(Stored data entries)
/-- R20, the column "Written by": each field is changed by no other instruction than those it names. The
parameters and the inputs, which are not the block's state, are changed by none. -/
def Obligations.FieldsHaveOnlyTheirWriters : Prop :=
  ∀ (i : Instr) (s t : State), exec i s = .next t →
    (t.link ≠ s.link → i = .reset ∨ i = .linkOpen true ∨ i = .linkClose) ∧
    (t.phase ≠ s.phase → isRefill i = true ∨ isScan i = true ∨ i = .reset ∨ i = .linkOpen true) ∧
    (t.rxbuf ≠ s.rxbuf →
      isRefill i = true ∨ isScan i = true ∨ i = .reset ∨ i = .linkOpen true ∨ i = .linkClose) ∧
    (t.msgq ≠ s.msgq → isScan i = true ∨ i = .msgqPop ∨ i = .reset) ∧
    (t.txstream ≠ s.txstream → (∃ type index payload, i = .txSend type index payload) ∨ i = .reset) ∧
    (t.rxhist ≠ s.rxhist → isRefill i = true ∨ i = .reset ∨ i = .linkOpen true) ∧
    (t.consumed ≠ s.consumed → isScan i = true ∨ i = .reset ∨ i = .linkOpen true) ∧
    (t.emitted ≠ s.emitted → isScan i = true ∨ i = .reset ∨ i = .linkOpen true) ∧
    t.msgqCap = s.msgqCap ∧ t.config = s.config ∧ t.inbox = s.inbox

/-- R24, R50: the queue is first-in first-out. Messages enter at the tail, each in the history of the queue's input
too, and leave one at a time at the head; only `RESET` does otherwise. -/
def Obligations.QueueIsFirstInFirstOut : Prop :=
  ∀ (i : Instr) (s t : State), exec i s = .next t →
    (∃ ms, t.msgq = s.msgq ++ ms ∧ (t.emitted = s.emitted ++ ms ∨ (i = .linkOpen true ∧ ms = []))) ∨
    (i = .msgqPop ∧ ∃ m, s.msgq = m :: t.msgq ∧ t.result = .message m ∧ t.emitted = s.emitted) ∨
    i = .reset

/-- R26, R214: no operation's result depends on a ghost field or on an output of an earlier step. -/
def Obligations.GhostsAndOutputsAreNotRead : Prop :=
  ∀ (i : Instr) (s s' : State), observable s = observable s' →
    match exec i s, exec i s' with
    | .next t, .next t' => observable t = observable t' ∧ t.result = t'.result ∧ t.labels = t'.labels
    | .refused r, .refused r' => r = r'
    | _, _ => False

/-- A step that is not enabled changes nothing but the outputs and says that it holds; an enabled one never says so,
but for `RX_PASS` with a bounded queue. How a hold shows is the model's choice (log entry 3). -/
def Obligations.HoldsExactlyWhereNotEnabled : Prop :=
  ∀ (i : Instr) (s : State),
    (enabled i s = false → exec i s = .next { s with result := .hold, labels := [] }) ∧
    (enabled i s = true → (∀ chunk, i = .rxPass chunk → s.msgqCap = none ∧ s.config.wf = true) →
      ∀ t, exec i s = .next t → t.result ≠ .hold)

/-- R216: which operations each mode enables. -/
def Obligations.ModesEnableTheirOperations : Prop :=
  ∀ (s : State) (chunk : List Byte) (answer : Bool) (type : TypeCode) (index : Index) (payload : Payload),
    (s.link = .closed →
      enabled (.rxAppend chunk) s = false ∧ enabled .rxScan s = false ∧ enabled .linkClose s = true ∧
      enabled (.txSendClosed type index payload) s = true) ∧
    (s.link = .opened →
      (enabled (.rxAppend chunk) s = true ↔ s.phase = .refill) ∧
      (enabled .rxScan s = true → s.phase = .scanning) ∧
      (s.phase = .scanning → s.msgqCap = none → enabled .rxScan s = true) ∧
      (enabled .linkClose s = true ↔ s.phase = .refill)) ∧
    (enabled .msgqPop s = true ↔ s.msgq ≠ []) ∧
    enabled (.linkOpen answer) s = true ∧ enabled (.txSend type index payload) s = true ∧ enabled .reset s = true

/-- R200: nothing stops the block. Every instruction answers a next state in every state, but for
`PAYLOAD_FROM_INT` of a number outside its range (U6). An operation that is not enabled counts as a next state here: R11
says that it is not taken, and that it answers the state with the result `hold` is the model's choice (log entry 3). -/
def Obligations.OnlyAnOutOfRangeConversionStops : Prop :=
  ∀ (i : Instr) (s : State),
    (∃ t, exec i s = .next t) ∨
    (∃ n signed, i = .payloadFromInt n signed ∧ inReading n signed = false ∧
      exec i s = .refused (.payloadOutOfRange n signed))

/-- A step runs the decoded instruction: with no enabled command waiting, the window at the scan cursor; a command
at the head of the inbox, taken out of it. A `RESET` is taken wherever it stands, behind commands of its own agent that
hold too, when no command in front of it is (R174 "Enabled: always", R239). The order of the agents is the model's (log
entries 1, 3, 4). -/
def Obligations.StepRunsTheDecodedInstruction : Prop :=
  (∀ (s : State) (p : Nat) (w : Bytes7) (i : Instr),
    pick s [] s.inbox = none → s.window? = some (p, w) → decodeFrame s.config w = .ok i → step s = exec i s) ∧
  (∀ (s : State) (a : Agent) (b : Bytes3) (rest : List Command) (i : Instr),
    s.inbox = ⟨a, .packed b⟩ :: rest → decode s.config (bytes3List b) = .ok i →
    step s = exec i { s with inbox := rest }) ∧
  (∀ (s : State) (a : Agent) (i : Instr) (rest : List Command),
    s.inbox = ⟨a, .call i⟩ :: rest → enabled i s = true → step s = exec i { s with inbox := rest }) ∧
  (∀ (s : State) (a : Agent) (front rest : List Command),
    s.inbox = front ++ ⟨a, .call .reset⟩ :: rest → pick s [] front = none →
    step s = exec .reset { s with inbox := front ++ rest }) ∧
  (∀ s : State, pick s [] s.inbox = none → s.inPass = false →
    ∃ r, step s = .next { s with result := r, labels := [] })

/-- Fetching the window, decoding it and running its row is `RX_SCAN`: the synchronizer's own step, in every state
in which no enabled command waits. -/
def Obligations.FetchDecodeRunIsRxScan : Prop :=
  ∀ s : State, s.config.wf = true → pick s [] s.inbox = none → s.link = .opened → s.phase = .scanning →
    step s = exec .rxScan s
end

WORK TO BE COMPLETED | Copy all of the data exactly. Skip nothing.

EXERCISE RESULT |
/-- R20, the column "Written by": each field is changed by no other instruction than those it names. The
parameters and the inputs, which are not the block's state, are changed by none. -/
def Obligations.FieldsHaveOnlyTheirWriters : Prop :=
  ∀ (i : Instr) (s t : State), exec i s = .next t →
    (t.link ≠ s.link → i = .reset ∨ i = .linkOpen true ∨ i = .linkClose) ∧
    (t.phase ≠ s.phase → isRefill i = true ∨ isScan i = true ∨ i = .reset ∨ i = .linkOpen true) ∧
    (t.rxbuf ≠ s.rxbuf →
      isRefill i = true ∨ isScan i = true ∨ i = .reset ∨ i = .linkOpen true ∨ i = .linkClose) ∧
    (t.msgq ≠ s.msgq → isScan i = true ∨ i = .msgqPop ∨ i = .reset) ∧
    (t.txstream ≠ s.txstream → (∃ type index payload, i = .txSend type index payload) ∨ i = .reset) ∧
    (t.rxhist ≠ s.rxhist → isRefill i = true ∨ i = .reset ∨ i = .linkOpen true) ∧
    (t.consumed ≠ s.consumed → isScan i = true ∨ i = .reset ∨ i = .linkOpen true) ∧
    (t.emitted ≠ s.emitted → isScan i = true ∨ i = .reset ∨ i = .linkOpen true) ∧
    t.msgqCap = s.msgqCap ∧ t.config = s.config ∧ t.inbox = s.inbox

/-- R24, R50: the queue is first-in first-out. Messages enter at the tail, each in the history of the queue's input
too, and leave one at a time at the head; only `RESET` does otherwise. -/
def Obligations.QueueIsFirstInFirstOut : Prop :=
  ∀ (i : Instr) (s t : State), exec i s = .next t →
    (∃ ms, t.msgq = s.msgq ++ ms ∧ (t.emitted = s.emitted ++ ms ∨ (i = .linkOpen true ∧ ms = []))) ∨
    (i = .msgqPop ∧ ∃ m, s.msgq = m :: t.msgq ∧ t.result = .message m ∧ t.emitted = s.emitted) ∨
    i = .reset

/-- R26, R214: no operation's result depends on a ghost field or on an output of an earlier step. -/
def Obligations.GhostsAndOutputsAreNotRead : Prop :=
  ∀ (i : Instr) (s s' : State), observable s = observable s' →
    match exec i s, exec i s' with
    | .next t, .next t' => observable t = observable t' ∧ t.result = t'.result ∧ t.labels = t'.labels
    | .refused r, .refused r' => r = r'
    | _, _ => False

/-- A step that is not enabled changes nothing but the outputs and says that it holds; an enabled one never says so,
but for `RX_PASS` with a bounded queue. How a hold shows is the model's choice (log entry 3). -/
def Obligations.HoldsExactlyWhereNotEnabled : Prop :=
  ∀ (i : Instr) (s : State),
    (enabled i s = false → exec i s = .next { s with result := .hold, labels := [] }) ∧
    (enabled i s = true → (∀ chunk, i = .rxPass chunk → s.msgqCap = none ∧ s.config.wf = true) →
      ∀ t, exec i s = .next t → t.result ≠ .hold)

/-- R216: which operations each mode enables. -/
def Obligations.ModesEnableTheirOperations : Prop :=
  ∀ (s : State) (chunk : List Byte) (answer : Bool) (type : TypeCode) (index : Index) (payload : Payload),
    (s.link = .closed →
      enabled (.rxAppend chunk) s = false ∧ enabled .rxScan s = false ∧ enabled .linkClose s = true ∧
      enabled (.txSendClosed type index payload) s = true) ∧
    (s.link = .opened →
      (enabled (.rxAppend chunk) s = true ↔ s.phase = .refill) ∧
      (enabled .rxScan s = true → s.phase = .scanning) ∧
      (s.phase = .scanning → s.msgqCap = none → enabled .rxScan s = true) ∧
      (enabled .linkClose s = true ↔ s.phase = .refill)) ∧
    (enabled .msgqPop s = true ↔ s.msgq ≠ []) ∧
    enabled (.linkOpen answer) s = true ∧ enabled (.txSend type index payload) s = true ∧ enabled .reset s = true

/-- R200: nothing stops the block. Every instruction answers a next state in every state, but for
`PAYLOAD_FROM_INT` of a number outside its range (U6). An operation that is not enabled counts as a next state here: R11
says that it is not taken, and that it answers the state with the result `hold` is the model's choice (log entry 3). -/
def Obligations.OnlyAnOutOfRangeConversionStops : Prop :=
  ∀ (i : Instr) (s : State),
    (∃ t, exec i s = .next t) ∨
    (∃ n signed, i = .payloadFromInt n signed ∧ inReading n signed = false ∧
      exec i s = .refused (.payloadOutOfRange n signed))

/-- A step runs the decoded instruction: with no enabled command waiting, the window at the scan cursor; a command
at the head of the inbox, taken out of it. A `RESET` is taken wherever it stands, behind commands of its own agent that
hold too, when no command in front of it is (R174 "Enabled: always", R239). The order of the agents is the model's (log
entries 1, 3, 4). -/
def Obligations.StepRunsTheDecodedInstruction : Prop :=
  (∀ (s : State) (p : Nat) (w : Bytes7) (i : Instr),
    pick s [] s.inbox = none → s.window? = some (p, w) → decodeFrame s.config w = .ok i → step s = exec i s) ∧
  (∀ (s : State) (a : Agent) (b : Bytes3) (rest : List Command) (i : Instr),
    s.inbox = ⟨a, .packed b⟩ :: rest → decode s.config (bytes3List b) = .ok i →
    step s = exec i { s with inbox := rest }) ∧
  (∀ (s : State) (a : Agent) (i : Instr) (rest : List Command),
    s.inbox = ⟨a, .call i⟩ :: rest → enabled i s = true → step s = exec i { s with inbox := rest }) ∧
  (∀ (s : State) (a : Agent) (front rest : List Command),
    s.inbox = front ++ ⟨a, .call .reset⟩ :: rest → pick s [] front = none →
    step s = exec .reset { s with inbox := front ++ rest }) ∧
  (∀ s : State, pick s [] s.inbox = none → s.inPass = false →
    ∃ r, step s = .next { s with result := r, labels := [] })

/-- Fetching the window, decoding it and running its row is `RX_SCAN`: the synchronizer's own step, in every state
in which no enabled command waits. -/
def Obligations.FetchDecodeRunIsRxScan : Prop :=
  ∀ s : State, s.config.wf = true → pick s [] s.inbox = none → s.link = .opened → s.phase = .scanning →
    step s = exec .rxScan s
end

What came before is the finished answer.